**Exercise objective:** Check each line below for "ReservedBits" and say how many have it, with no other words.

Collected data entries
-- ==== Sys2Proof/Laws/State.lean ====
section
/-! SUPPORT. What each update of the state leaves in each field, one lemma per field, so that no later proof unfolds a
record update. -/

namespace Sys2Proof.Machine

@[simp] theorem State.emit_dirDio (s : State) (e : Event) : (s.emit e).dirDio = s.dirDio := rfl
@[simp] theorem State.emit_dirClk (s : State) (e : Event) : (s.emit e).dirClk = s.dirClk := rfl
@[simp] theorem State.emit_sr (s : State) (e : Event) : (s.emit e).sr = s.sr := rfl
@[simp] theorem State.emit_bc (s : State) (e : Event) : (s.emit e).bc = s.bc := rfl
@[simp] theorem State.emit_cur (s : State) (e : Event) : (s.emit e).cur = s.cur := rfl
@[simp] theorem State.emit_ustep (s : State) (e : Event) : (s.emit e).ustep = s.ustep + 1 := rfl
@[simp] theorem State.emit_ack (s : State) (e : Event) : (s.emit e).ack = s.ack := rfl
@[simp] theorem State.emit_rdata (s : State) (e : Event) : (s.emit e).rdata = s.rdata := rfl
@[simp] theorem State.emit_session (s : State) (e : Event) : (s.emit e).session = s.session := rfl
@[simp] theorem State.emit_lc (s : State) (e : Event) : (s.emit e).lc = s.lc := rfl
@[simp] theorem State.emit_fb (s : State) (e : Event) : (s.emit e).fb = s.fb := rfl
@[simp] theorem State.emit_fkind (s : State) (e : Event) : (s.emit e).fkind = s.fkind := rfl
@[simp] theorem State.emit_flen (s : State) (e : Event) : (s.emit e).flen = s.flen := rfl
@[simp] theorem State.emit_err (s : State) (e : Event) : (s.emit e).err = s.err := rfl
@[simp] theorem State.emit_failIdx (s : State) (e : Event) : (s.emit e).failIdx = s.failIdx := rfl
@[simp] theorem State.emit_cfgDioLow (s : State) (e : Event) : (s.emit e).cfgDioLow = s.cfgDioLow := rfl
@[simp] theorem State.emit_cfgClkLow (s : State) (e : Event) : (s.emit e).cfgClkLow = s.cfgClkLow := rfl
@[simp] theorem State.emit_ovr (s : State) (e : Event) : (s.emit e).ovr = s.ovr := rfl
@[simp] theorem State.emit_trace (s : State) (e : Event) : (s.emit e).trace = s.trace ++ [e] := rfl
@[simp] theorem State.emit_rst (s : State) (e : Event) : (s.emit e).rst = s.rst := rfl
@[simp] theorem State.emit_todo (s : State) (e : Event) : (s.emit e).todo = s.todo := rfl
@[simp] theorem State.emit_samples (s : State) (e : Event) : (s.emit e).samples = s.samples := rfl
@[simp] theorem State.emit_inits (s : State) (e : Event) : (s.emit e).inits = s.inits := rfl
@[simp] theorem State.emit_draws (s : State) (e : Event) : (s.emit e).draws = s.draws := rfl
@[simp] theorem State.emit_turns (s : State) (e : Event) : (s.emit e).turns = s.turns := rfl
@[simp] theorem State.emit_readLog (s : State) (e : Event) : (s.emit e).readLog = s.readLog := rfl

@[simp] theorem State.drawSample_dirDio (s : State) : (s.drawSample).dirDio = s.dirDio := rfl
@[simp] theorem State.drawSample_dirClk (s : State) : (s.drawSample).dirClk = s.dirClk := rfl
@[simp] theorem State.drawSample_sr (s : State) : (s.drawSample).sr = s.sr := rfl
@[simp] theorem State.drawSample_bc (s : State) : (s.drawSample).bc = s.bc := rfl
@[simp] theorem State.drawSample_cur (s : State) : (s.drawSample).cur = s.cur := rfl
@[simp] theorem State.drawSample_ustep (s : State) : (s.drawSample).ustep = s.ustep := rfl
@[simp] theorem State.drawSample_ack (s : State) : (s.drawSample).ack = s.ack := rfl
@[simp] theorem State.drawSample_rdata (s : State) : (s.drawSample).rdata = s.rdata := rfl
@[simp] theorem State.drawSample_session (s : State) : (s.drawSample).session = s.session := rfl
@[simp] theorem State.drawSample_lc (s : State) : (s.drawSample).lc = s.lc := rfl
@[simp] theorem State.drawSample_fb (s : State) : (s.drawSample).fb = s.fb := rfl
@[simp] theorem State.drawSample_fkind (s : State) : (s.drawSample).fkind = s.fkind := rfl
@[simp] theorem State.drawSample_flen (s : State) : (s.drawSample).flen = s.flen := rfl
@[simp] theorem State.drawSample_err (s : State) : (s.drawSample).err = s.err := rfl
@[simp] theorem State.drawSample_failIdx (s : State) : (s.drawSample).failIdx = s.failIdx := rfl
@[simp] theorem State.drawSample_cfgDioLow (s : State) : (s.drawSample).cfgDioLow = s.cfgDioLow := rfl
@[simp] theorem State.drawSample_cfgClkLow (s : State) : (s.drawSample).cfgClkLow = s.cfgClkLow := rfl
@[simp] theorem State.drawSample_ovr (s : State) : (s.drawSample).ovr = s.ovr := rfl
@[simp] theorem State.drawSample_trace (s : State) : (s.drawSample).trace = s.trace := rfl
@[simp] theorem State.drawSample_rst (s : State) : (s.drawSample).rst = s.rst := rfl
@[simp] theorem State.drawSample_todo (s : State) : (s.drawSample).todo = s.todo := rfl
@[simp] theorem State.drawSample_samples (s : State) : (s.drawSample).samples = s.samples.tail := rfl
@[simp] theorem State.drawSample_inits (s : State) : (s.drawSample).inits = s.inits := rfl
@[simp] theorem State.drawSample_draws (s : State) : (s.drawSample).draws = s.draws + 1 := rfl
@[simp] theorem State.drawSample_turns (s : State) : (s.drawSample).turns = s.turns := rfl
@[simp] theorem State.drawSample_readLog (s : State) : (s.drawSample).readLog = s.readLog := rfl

==

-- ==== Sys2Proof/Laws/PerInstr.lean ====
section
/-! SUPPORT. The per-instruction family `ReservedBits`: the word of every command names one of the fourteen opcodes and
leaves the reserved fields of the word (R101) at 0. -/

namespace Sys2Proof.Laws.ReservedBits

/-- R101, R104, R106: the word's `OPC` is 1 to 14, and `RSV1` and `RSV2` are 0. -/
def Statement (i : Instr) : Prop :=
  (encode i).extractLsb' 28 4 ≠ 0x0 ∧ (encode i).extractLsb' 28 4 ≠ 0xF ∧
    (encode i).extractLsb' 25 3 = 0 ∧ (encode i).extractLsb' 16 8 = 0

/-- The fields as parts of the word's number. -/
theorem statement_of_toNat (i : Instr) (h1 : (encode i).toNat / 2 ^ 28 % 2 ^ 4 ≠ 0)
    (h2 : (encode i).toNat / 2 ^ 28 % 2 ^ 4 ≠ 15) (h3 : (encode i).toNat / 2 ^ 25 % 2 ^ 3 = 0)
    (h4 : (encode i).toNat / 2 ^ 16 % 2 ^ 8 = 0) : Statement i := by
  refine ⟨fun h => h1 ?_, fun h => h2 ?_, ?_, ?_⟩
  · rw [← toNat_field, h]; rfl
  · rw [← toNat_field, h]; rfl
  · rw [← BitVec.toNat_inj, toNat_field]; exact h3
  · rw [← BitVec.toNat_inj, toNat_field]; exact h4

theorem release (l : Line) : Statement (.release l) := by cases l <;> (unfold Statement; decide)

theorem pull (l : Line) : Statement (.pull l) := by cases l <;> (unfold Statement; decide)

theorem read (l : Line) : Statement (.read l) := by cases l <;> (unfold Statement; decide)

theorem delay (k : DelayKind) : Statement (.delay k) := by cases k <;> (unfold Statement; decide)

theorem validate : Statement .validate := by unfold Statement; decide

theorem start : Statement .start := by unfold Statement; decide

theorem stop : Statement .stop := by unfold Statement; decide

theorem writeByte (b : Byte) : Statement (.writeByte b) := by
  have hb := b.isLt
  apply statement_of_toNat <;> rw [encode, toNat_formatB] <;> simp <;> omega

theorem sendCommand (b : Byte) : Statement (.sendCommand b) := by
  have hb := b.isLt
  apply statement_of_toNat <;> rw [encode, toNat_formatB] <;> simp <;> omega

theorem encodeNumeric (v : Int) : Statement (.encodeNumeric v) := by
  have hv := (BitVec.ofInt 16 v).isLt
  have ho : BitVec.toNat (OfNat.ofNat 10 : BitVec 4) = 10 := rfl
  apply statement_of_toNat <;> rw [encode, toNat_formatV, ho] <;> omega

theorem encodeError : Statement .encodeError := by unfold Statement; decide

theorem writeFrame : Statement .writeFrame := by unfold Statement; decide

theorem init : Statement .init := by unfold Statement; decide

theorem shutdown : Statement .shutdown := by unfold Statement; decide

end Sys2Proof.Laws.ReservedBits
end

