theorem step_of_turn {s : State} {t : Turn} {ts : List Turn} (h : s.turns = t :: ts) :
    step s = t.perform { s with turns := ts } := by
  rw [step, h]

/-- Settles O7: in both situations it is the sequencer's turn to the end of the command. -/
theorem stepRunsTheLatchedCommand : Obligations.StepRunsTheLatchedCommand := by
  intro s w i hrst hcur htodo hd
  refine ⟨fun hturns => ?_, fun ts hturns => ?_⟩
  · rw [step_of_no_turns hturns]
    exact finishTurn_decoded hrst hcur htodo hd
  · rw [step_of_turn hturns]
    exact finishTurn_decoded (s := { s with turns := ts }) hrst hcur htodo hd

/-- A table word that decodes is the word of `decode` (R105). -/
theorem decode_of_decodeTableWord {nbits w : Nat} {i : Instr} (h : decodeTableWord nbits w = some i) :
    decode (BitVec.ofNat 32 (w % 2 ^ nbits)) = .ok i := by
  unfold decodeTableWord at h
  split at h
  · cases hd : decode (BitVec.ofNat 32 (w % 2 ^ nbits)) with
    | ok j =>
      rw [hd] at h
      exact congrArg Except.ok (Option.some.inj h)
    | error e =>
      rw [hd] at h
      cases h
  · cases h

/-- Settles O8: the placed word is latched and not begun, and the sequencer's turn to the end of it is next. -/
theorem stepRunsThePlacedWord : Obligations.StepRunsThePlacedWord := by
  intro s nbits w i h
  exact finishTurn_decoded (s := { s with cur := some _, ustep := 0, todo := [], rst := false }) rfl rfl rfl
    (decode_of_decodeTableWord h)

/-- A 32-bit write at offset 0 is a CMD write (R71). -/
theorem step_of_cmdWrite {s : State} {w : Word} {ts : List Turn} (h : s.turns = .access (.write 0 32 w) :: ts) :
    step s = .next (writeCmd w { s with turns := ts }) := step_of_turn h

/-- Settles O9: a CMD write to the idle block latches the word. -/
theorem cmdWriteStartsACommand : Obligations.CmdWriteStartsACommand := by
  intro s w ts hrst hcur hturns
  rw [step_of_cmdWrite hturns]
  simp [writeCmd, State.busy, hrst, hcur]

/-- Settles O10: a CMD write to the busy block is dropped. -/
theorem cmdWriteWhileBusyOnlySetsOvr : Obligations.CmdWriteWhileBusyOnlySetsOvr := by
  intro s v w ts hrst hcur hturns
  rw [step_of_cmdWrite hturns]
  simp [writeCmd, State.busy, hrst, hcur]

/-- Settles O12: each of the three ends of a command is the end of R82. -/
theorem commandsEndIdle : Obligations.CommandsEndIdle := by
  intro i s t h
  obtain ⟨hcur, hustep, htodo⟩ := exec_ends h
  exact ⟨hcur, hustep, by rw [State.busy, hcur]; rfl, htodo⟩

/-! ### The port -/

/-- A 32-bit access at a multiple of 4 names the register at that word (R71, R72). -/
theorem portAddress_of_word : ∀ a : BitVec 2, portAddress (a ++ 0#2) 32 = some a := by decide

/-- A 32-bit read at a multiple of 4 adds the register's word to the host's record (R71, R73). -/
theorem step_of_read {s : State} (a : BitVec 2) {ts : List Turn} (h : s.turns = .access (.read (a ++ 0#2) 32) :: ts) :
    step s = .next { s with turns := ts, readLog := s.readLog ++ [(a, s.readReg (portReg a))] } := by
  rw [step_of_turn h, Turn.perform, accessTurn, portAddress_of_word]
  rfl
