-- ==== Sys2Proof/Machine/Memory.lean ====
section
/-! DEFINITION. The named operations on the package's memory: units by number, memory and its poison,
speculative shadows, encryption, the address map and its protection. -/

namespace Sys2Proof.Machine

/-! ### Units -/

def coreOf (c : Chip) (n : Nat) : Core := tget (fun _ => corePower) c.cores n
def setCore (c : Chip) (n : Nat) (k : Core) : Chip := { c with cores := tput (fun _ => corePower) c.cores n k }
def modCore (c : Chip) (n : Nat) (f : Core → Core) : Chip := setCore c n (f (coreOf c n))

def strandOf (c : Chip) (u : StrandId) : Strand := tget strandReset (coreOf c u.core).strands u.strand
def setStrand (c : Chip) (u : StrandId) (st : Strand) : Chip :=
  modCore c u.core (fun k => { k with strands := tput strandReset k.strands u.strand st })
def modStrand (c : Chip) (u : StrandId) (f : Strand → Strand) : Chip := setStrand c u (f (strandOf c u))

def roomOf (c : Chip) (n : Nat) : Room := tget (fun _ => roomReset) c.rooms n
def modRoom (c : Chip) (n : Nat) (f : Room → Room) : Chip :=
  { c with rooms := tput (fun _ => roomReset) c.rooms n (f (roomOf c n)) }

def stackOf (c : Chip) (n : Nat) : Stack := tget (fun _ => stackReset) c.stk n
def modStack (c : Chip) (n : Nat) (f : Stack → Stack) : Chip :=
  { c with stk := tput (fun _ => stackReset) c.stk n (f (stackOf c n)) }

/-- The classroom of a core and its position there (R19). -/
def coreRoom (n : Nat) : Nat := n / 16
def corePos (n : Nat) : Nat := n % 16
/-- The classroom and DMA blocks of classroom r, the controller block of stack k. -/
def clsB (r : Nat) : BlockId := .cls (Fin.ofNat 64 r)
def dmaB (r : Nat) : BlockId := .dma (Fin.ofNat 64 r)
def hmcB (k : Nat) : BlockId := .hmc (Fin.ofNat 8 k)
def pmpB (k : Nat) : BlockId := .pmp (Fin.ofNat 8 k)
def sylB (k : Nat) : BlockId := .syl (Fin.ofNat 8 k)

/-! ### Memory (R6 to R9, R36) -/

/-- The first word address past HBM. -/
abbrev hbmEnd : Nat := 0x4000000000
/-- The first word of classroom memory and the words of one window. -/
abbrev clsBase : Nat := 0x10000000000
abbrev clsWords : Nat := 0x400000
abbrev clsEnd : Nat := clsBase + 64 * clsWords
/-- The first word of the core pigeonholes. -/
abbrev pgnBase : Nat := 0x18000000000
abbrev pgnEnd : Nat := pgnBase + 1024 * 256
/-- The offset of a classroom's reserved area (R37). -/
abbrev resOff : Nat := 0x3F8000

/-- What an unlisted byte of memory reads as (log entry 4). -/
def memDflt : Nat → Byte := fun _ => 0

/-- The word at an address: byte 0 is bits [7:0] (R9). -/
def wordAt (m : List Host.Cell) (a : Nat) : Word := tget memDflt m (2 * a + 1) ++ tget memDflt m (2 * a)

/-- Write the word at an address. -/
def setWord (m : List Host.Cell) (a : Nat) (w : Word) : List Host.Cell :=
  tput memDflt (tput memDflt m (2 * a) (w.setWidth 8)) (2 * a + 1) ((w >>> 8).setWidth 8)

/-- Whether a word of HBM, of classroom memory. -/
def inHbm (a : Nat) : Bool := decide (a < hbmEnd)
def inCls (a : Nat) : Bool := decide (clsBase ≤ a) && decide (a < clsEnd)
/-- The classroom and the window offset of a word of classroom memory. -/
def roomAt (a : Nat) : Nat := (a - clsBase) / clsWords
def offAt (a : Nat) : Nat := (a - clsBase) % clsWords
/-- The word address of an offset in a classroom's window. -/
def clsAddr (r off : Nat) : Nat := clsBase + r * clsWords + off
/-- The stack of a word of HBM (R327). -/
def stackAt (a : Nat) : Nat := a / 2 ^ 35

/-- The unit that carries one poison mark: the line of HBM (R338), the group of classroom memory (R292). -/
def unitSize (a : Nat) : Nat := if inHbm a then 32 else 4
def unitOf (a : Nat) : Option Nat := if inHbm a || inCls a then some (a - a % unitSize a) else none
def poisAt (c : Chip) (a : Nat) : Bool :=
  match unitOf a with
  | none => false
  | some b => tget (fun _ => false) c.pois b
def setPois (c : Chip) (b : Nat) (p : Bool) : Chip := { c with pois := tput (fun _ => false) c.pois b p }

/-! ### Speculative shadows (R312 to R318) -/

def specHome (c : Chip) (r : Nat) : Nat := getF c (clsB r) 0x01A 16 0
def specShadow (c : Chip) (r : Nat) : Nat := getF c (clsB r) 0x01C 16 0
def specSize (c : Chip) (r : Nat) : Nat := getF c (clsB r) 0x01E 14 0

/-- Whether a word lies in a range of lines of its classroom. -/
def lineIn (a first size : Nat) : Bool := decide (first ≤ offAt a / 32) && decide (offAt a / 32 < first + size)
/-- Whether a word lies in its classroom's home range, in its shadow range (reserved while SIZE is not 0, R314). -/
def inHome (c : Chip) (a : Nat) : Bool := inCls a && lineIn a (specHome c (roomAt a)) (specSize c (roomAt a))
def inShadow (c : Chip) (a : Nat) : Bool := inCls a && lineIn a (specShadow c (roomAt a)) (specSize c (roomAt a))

**Answer space:** 3